Task goal: Every line from the one with "let x := s.port p" to the one with "end Sys2Proof.Machine", including those two, is to be copied exactly; all other lines of the entries below are left out.

[Data records]
-- Opening Marker --

-- ==== Sys2Proof/Machine/Access.lean ====
section
/-! DEFINITION. Virtual addresses: the two ranges of R268, the device range (R327, R331), host memory through the
translation cache (R270), and accesses to either. -/

namespace Sys2Proof.Machine

/-- Why a command cannot go on: a fault with its detail and whether it is logged (R461), a fault to whose detail the
spec gives no value (a free value, DESIGN CHOICE, log entry 7), a fault whose record carries a result (R190), a page whose
translation it waits for (R270), or a condition it waits for. -/
inductive Stop where
  | fault (code detail : Nat) (logged : Bool)
  | faultOpen (code : Nat)
  | record (code detail : Nat) (result : BitVec 128)
  | page (pasid page : Nat) (write : Bool)
  | hold
deriving DecidableEq, Repr

/-- A pure part of a command's meaning. -/
abbrev Try (α : Type) := Except Stop α

/-- A fault, logged when R461 says so. -/
def flt {α : Type} (code detail : Nat) : Try α := .error (.fault code detail (isHardwareFault code))

/-- Go on when a condition holds, else fault. -/
def need (ok : Bool) (code detail : Nat) : Try Unit := if ok then .ok () else flt code detail

/-- A fault to whose detail the spec gives no value. -/
def fltOpen {α : Type} (code : Nat) : Try α := .error (.faultOpen code)

/-- Go on when a condition holds, else fault with no detail given. -/
def needOpen (ok : Bool) (code : Nat) : Try Unit := if ok then .ok () else fltOpen code

/-- The first address of the device range (R268). -/
def deviceBase : Nat := 0xFFFF800000000000

/-- Bits 43:12 of a virtual address: the detail of R299. -/
def vaDetail (va : Nat) : Nat := bits va 12 32

/-- The key of a device-range page of a pair (R331). -/
def deviceKey (p : Port) (pasid page : Nat) : Nat := (portIdx p * 2 ^ 20 + pasid) * 2 ^ 26 + page

/-- A device-range page number (R331). -/
def devicePage (va : Nat) : Nat := (va - deviceBase) / 2 ^ 21

/-- Does an access lie wholly in one range (R268)? -/
def inOneRange (va len : Nat) : Bool :=
  va < 2 ^ 64 && va + len ≤ 2 ^ 64 && (deviceBase ≤ va || va + len ≤ deviceBase)

/-- The page numbers an access touches. -/
def pagesOf (size va len : Nat) : List Nat :=
  if len == 0 then [] else (List.range ((va + len - 1) / size - va / size + 1)).map (va / size + ·)

/-- The pieces of an access, one per page: address and length. -/
def piecesOf (size va len : Nat) : List (Nat × Nat) :=
  (pagesOf size va len).map fun k =>
    let lo := max va (k * size)
    (lo, min (va + len) ((k + 1) * size) - lo)

/-- The global number of a 128-byte unit: 36 GiB of units per stack (R325, R326). -/
def unitNum (stack byte : Nat) : Nat := stack * 301989888 + byte / 128

/-- The units a byte range of a stack touches. -/
def unitsOf (stack byte len : Nat) : List Nat := (pagesOf 128 byte len).map (stack * 301989888 + ·)

/-- The units a byte range covers only in part. -/
def partUnits (stack byte len : Nat) : List Nat :=
  ((piecesOf 128 byte len).filter fun e => e.2 != 128).map fun e => unitNum stack e.1

/-- The cache grants an access to a page (R270). -/
def atcGrants (x : PortState) (pasid page : Nat) (write : Bool) : Bool :=
  x.atc.any fun a => a.pasid == pasid && a.page == page && (if write then a.writable else a.readable)

/-- Check one piece of a device-range access (R327, R329, R331). -/
def checkDevice (s : State) (p : Port) (pasid va len : Nat) (write : Bool) : Try Unit :=
  let pg := devicePage va
  match tblFind s.hbm.pages (deviceKey p pasid pg) with
  | none => flt 0x2001 pg
  | some m =>
    if (s.stack m.stack).state == .fenced || (s.stack m.stack).state == .absent then flt 0x2012 m.stack
    else if write && !m.write then flt 0x2002 pg
    else
      let byte := m.page * 2 ^ 21 + (va - deviceBase) % 2 ^ 21
      let touched := if write then partUnits m.stack byte len else unitsOf m.stack byte len
      if touched.any fun u => s.hbm.poisoned.contains u then flt 0x2011 pg else .ok ()

/-- Check one piece of a host-memory access: the cache grants it, or the command waits for a translation (R270), or for
Bus Master Enable (R502). -/
def checkHost (s : State) (p : Port) (pasid va : Nat) (write : Bool) : Try Unit :=
  if !atcGrants (s.port p) pasid (va / 4096) write then .error (.page pasid (va / 4096) write)
  else if !(s.port p).mayRequest then .error .hold
  else .ok ()

/-- Check every piece of an access in address order. -/
def checkPieces (f : Nat × Nat → Try Unit) : List (Nat × Nat) → Try Unit
  | [] => .ok ()
  | e :: t => match f e with
    | .ok _ => checkPieces f t
    | .error x => .error x

/-- Check a virtual access (R268, R270, R331). -/
def checkVa (s : State) (p : Port) (pasid va len : Nat) (write : Bool) : Try Unit :=
  if len == 0 then .ok ()
  else if !inOneRange va len then .error (.fault 0x4040 (vaDetail va) false)
  else if deviceBase ≤ va then
    checkPieces (fun e => checkDevice s p pasid e.1 e.2 write) (piecesOf (2 ^ 21) va len)
  else checkPieces (fun e => checkHost s p pasid e.1 write) (piecesOf 4096 va len)

/-- Where a piece of a virtual range lies in the memory. -/
def vaKey (s : State) (p : Port) (pasid va : Nat) : Nat :=
  if deviceBase ≤ va then
    match tblFind s.hbm.pages (deviceKey p pasid (devicePage va)) with
    | some m => memKey (.page m.stack m.page) ((va - deviceBase) % 2 ^ 21)
    | none => memKey (.virt p pasid) va
  else memKey (.virt p pasid) va

/-- The bytes of a virtual range, without its checks. -/
def peekVa (s : State) (p : Port) (pasid va len : Nat) : List Byte :=
  if deviceBase ≤ va then
    (piecesOf (2 ^ 21) va len).flatMap fun e => memRead s.mem (vaKey s p pasid e.1) e.2
  else memRead s.mem (memKey (.virt p pasid) va) len

/-- Clear the poison of the units a device-range write covers whole (R327). -/
def unpoison (s : State) (p : Port) (pasid va len : Nat) : State :=
  if deviceBase ≤ va && !s.hbm.poisoned.isEmpty then
    let whole := (piecesOf (2 ^ 21) va len).flatMap fun e =>
      match tblFind s.hbm.pages (deviceKey p pasid (devicePage e.1)) with
      | some m =>
        let byte := m.page * 2 ^ 21 + (e.1 - deviceBase) % 2 ^ 21
        (unitsOf m.stack byte e.2).filter fun u => !(partUnits m.stack byte e.2).contains u
      | none => []
    { s with hbm := { s.hbm with poisoned := s.hbm.poisoned.filter fun u => !whole.contains u } }
  else s

/-- Write pieces of bytes at keys. -/
def pokePieces (m : List Host.Cell) (key : Nat → Nat) : List (Nat × Nat) → List Byte → List Host.Cell
  | [], _ => m
  | e :: t, b => pokePieces (memWrite m (key e.1) (b.take e.2)) key t (b.drop e.2)

/-- Write a virtual range, without its checks. -/
def pokeVa (s : State) (p : Port) (pasid va : Nat) (b : List Byte) : State :=
  unpoison { s with mem := pokePieces s.mem (vaKey s p pasid) (piecesOf (2 ^ 21) va b.length) b } p pasid va b.length

/-- Read a virtual range. -/
def readVa (s : State) (p : Port) (pasid va len : Nat) : Try (List Byte) :=
  match checkVa s p pasid va len false with
  | .ok _ => .ok (peekVa s p pasid va len)
  | .error x => .error x

/-- Write a virtual range. -/
def writeVa (s : State) (p : Port) (pasid va : Nat) (b : List Byte) : Try State :=
  match checkVa s p pasid va b.length true with
  | .ok _ => .ok (pokeVa s p pasid va b)
  | .error x => .error x

/-- Memory that a faulted or killed command was writing takes free values, where it may be written (R68). -/
def scrambleVa (s : State) (p : Port) (pasid va len : Nat) : State :=
  (piecesOf 4096 va len).foldl (fun s e =>
    match checkVa s p pasid e.1 e.2 true with
    | .ok _ => { pokeVa s p pasid e.1 (freeBytes s.draws e.2) with draws := s.draws + e.2 }
    | .error _ => s) s

/-- A translation request's first attempt takes another kind of access to its page along. -/
def PageWait.widen (w : PageWait) (write : Bool) : PageWait :=
  { w with reads := w.reads || !write, writes := w.writes || write }

/-- Ask for a page's translation (R270 step 2); a first attempt outstanding takes the access along. -/
def askPage (s : State) (p : Port) (pasid page : Nat) (write : Bool) : State :=
  let x := s.port p
  let first := fun (w : PageWait) => w.pasid == pasid && w.page == page && !w.withdrawn && !w.again
  if x.ats.any first then
    s.setPort p { x with ats := x.ats.map fun w => if first w then w.widen write else w }
  else (s.setPort p { x with ats := x.ats ++ [{ pasid := pasid, page := page, reads := !write, writes := write }] }).request p
    (.atsRequest p pasid page)

end Sys2Proof.Machine
end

-- Closing Marker --

Output for this task:
  let x := s.port p
  let first := fun (w : PageWait) => w.pasid == pasid && w.page == page && !w.withdrawn && !w.again
  if x.ats.any first then
    s.setPort p { x with ats := x.ats.map fun w => if first w then w.widen write else w }
  else (s.setPort p { x with ats := x.ats ++ [{ pasid := pasid, page := page, reads := !write, writes := write }] }).request p
    (.atsRequest p pasid page)

end Sys2Proof.Machine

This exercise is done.